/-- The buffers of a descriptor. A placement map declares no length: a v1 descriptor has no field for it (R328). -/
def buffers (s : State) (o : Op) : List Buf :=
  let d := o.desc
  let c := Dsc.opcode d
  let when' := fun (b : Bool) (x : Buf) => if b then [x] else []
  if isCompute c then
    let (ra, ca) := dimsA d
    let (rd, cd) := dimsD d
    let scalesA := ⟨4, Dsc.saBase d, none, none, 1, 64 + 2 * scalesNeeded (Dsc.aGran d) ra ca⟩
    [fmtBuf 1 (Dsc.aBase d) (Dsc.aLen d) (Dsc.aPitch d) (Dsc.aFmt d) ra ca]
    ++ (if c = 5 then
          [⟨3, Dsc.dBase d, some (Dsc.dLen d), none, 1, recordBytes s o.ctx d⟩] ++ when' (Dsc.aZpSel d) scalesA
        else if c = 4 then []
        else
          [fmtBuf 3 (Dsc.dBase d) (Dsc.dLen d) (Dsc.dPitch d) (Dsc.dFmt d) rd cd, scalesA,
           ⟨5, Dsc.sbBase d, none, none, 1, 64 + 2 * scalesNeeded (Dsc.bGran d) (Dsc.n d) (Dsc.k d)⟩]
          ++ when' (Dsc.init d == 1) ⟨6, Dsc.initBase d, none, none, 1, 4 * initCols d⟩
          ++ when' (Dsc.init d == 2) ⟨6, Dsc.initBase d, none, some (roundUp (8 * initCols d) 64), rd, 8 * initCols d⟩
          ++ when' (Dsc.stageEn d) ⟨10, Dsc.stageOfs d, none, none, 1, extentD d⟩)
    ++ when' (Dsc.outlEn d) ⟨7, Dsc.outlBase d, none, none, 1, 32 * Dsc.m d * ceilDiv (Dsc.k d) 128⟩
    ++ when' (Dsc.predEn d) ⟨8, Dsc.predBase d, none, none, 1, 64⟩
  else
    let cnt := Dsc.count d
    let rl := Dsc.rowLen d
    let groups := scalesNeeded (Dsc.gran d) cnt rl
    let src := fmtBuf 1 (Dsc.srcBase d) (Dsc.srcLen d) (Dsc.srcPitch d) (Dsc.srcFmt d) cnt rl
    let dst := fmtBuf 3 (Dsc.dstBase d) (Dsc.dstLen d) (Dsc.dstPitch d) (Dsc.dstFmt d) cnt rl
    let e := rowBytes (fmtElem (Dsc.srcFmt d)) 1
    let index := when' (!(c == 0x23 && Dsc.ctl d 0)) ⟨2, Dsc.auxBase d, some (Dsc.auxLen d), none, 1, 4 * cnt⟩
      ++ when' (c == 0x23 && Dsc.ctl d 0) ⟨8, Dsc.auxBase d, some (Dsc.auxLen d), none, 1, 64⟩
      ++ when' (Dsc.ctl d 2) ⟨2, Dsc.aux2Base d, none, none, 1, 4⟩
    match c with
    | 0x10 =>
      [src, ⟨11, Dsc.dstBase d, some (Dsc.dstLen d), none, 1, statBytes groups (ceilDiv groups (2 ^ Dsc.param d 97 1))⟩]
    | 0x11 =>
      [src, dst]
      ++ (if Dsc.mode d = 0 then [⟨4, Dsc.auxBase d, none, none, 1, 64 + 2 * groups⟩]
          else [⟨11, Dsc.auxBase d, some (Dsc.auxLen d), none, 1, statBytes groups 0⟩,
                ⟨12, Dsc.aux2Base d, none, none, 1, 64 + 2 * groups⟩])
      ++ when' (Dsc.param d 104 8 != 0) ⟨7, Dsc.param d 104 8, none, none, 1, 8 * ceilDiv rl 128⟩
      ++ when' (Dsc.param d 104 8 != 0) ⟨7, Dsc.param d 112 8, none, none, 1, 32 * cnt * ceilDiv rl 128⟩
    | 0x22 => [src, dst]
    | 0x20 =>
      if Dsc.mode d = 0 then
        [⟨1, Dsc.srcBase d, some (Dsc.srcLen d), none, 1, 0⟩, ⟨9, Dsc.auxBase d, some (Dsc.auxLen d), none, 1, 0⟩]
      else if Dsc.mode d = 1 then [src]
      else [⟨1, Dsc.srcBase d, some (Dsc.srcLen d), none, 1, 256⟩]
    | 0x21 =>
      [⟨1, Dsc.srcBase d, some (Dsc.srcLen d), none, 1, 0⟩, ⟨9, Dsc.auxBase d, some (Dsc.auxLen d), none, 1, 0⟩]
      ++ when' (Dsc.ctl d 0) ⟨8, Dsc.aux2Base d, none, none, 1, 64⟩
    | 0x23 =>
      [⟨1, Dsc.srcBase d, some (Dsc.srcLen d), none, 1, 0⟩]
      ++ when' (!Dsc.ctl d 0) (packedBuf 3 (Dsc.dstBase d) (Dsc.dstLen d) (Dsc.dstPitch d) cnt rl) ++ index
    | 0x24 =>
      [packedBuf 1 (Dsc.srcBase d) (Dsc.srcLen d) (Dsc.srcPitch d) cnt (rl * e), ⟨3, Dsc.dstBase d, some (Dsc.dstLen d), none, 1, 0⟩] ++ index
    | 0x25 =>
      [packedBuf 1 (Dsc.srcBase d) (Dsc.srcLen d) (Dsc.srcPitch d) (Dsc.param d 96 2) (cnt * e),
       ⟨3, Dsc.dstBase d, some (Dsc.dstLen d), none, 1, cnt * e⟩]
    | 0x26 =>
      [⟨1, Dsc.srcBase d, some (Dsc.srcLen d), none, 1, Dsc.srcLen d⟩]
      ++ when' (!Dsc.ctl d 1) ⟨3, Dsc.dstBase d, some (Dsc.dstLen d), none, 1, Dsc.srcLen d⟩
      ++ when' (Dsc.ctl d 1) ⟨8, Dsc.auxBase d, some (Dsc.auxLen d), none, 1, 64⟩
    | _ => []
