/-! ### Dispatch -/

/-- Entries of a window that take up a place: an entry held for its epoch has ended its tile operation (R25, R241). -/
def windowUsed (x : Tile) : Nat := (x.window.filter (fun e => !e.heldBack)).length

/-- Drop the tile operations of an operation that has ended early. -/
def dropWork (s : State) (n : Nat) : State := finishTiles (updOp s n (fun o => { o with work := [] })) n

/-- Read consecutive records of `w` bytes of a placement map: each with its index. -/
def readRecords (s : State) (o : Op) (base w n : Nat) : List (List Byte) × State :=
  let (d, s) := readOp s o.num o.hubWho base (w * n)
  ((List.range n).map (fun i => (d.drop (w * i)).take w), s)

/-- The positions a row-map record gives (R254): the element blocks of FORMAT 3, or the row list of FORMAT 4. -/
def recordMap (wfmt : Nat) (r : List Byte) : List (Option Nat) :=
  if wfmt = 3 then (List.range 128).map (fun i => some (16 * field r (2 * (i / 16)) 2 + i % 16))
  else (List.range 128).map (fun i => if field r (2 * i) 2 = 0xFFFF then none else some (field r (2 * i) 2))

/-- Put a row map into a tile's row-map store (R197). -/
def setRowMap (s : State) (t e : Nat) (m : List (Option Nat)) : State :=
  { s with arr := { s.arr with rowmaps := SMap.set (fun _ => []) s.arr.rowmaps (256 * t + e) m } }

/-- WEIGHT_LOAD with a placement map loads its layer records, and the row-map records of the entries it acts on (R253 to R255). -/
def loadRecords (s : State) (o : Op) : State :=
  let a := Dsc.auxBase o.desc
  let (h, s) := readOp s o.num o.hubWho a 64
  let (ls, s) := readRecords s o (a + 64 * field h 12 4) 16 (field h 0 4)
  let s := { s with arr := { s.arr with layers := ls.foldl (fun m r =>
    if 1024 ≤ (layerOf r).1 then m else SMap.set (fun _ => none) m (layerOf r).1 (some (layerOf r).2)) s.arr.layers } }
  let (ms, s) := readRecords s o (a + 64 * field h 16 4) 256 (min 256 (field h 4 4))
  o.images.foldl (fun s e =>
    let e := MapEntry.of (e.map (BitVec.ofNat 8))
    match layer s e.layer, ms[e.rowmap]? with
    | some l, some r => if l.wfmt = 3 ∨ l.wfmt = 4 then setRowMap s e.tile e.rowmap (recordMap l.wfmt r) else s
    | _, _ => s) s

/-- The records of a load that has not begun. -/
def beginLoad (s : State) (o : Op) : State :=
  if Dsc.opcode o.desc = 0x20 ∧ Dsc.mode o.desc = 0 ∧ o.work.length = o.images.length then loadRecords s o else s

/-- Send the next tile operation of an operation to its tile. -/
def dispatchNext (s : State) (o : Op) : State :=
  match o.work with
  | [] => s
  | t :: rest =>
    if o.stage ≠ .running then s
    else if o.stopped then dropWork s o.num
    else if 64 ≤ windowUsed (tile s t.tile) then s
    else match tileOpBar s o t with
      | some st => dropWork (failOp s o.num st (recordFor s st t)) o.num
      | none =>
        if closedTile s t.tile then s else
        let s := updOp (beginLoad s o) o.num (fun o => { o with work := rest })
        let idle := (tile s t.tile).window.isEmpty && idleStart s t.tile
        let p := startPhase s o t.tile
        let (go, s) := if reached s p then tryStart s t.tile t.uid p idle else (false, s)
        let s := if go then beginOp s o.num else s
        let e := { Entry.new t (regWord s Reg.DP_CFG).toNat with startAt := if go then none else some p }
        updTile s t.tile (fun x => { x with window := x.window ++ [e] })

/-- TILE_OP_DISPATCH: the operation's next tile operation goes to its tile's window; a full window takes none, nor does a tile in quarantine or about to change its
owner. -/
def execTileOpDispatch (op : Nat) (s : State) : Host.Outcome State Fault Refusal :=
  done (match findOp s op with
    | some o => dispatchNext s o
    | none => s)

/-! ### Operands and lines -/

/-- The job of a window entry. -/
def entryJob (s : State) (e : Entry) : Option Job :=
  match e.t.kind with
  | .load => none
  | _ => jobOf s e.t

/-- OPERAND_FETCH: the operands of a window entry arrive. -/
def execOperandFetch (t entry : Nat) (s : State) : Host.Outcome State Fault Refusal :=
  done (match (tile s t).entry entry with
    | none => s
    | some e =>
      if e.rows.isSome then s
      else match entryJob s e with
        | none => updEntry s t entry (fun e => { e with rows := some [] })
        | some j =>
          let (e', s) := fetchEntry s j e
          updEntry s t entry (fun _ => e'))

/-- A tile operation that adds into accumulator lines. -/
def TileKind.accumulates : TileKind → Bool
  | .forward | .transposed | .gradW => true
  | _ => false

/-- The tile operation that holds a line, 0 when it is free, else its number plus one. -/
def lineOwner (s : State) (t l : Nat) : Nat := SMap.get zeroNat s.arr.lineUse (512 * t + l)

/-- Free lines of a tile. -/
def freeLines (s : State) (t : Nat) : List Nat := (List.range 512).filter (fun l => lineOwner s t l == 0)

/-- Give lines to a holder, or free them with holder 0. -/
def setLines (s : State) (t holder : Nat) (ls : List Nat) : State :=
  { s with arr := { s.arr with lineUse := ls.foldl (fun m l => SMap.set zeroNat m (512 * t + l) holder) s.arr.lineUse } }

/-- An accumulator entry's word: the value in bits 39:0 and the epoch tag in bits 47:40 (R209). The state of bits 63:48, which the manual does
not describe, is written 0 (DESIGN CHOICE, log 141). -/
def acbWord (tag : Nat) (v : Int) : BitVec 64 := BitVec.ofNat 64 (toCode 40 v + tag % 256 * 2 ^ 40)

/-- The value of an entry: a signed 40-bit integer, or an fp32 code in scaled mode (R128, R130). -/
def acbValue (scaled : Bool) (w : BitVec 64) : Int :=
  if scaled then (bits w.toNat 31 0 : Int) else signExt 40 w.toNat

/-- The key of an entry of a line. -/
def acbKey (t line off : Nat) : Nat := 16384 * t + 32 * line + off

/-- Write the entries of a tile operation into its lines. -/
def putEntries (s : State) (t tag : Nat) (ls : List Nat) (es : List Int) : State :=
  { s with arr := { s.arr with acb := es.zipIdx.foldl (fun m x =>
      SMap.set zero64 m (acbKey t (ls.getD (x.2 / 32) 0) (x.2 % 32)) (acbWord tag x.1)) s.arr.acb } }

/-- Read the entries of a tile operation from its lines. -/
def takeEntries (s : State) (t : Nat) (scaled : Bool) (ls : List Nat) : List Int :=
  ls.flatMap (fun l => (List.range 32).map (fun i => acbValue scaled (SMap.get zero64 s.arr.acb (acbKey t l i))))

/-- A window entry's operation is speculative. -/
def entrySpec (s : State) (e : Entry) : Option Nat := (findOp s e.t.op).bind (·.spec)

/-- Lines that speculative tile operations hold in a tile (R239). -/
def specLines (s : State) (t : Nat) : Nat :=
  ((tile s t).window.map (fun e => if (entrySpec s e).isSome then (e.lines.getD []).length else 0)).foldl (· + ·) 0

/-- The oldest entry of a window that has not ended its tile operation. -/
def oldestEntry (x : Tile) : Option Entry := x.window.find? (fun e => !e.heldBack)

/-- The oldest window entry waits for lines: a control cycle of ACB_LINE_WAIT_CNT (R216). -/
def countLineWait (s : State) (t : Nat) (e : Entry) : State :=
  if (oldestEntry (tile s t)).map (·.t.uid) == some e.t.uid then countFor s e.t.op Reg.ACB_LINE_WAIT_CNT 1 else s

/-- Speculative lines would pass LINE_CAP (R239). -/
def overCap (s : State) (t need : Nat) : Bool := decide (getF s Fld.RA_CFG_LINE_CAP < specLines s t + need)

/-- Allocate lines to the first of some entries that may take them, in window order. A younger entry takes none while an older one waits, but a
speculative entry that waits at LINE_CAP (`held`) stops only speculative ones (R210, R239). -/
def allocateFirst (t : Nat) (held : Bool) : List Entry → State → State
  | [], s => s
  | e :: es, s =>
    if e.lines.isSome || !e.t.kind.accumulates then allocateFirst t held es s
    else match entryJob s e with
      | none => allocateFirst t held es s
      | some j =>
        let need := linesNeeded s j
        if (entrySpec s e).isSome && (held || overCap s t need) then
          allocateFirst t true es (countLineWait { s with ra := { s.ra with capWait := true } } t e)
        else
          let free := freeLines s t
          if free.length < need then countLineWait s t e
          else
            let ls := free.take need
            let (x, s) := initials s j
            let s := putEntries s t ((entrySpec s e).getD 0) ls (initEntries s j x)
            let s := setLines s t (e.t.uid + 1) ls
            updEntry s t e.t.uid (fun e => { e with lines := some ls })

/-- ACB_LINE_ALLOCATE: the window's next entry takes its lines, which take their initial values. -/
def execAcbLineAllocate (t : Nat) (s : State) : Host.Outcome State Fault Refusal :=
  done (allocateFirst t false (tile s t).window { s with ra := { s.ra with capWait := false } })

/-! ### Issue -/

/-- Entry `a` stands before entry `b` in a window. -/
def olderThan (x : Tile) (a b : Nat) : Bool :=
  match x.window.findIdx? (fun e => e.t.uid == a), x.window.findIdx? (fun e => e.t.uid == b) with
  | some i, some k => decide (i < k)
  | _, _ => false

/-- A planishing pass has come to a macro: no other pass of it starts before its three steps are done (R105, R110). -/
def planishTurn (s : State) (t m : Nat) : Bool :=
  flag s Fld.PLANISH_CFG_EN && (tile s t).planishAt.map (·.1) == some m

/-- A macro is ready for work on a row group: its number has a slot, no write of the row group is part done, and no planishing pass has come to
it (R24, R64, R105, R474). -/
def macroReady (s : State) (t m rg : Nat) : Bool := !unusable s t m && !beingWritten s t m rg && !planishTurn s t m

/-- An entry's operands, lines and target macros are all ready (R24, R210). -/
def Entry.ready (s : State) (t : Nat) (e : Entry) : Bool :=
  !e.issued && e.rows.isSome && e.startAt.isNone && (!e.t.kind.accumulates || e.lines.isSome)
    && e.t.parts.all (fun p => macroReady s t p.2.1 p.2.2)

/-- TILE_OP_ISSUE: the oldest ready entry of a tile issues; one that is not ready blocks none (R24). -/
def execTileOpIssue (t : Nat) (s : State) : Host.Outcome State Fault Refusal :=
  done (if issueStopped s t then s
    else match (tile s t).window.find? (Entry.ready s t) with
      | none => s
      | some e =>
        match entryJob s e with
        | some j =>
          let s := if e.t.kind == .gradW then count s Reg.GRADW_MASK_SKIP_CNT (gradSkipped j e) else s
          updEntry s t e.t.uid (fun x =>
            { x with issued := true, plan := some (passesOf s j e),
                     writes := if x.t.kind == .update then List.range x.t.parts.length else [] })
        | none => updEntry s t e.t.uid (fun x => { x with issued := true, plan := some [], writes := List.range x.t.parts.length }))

════

Wherever the string "entrySpec" appears in a line above, copy that line.

def entrySpec (s : State) (e : Entry) : Option Nat := (findOp s e.t.op).bind (·.spec)
  ((tile s t).window.map (fun e => if (entrySpec s e).isSome then (e.lines.getD []).length else 0)).foldl (· + ·) 0
        if (entrySpec s e).isSome && (held || overCap s t need) then
            let s := putEntries s t ((entrySpec s e).getD 0) ls (initEntries s j x)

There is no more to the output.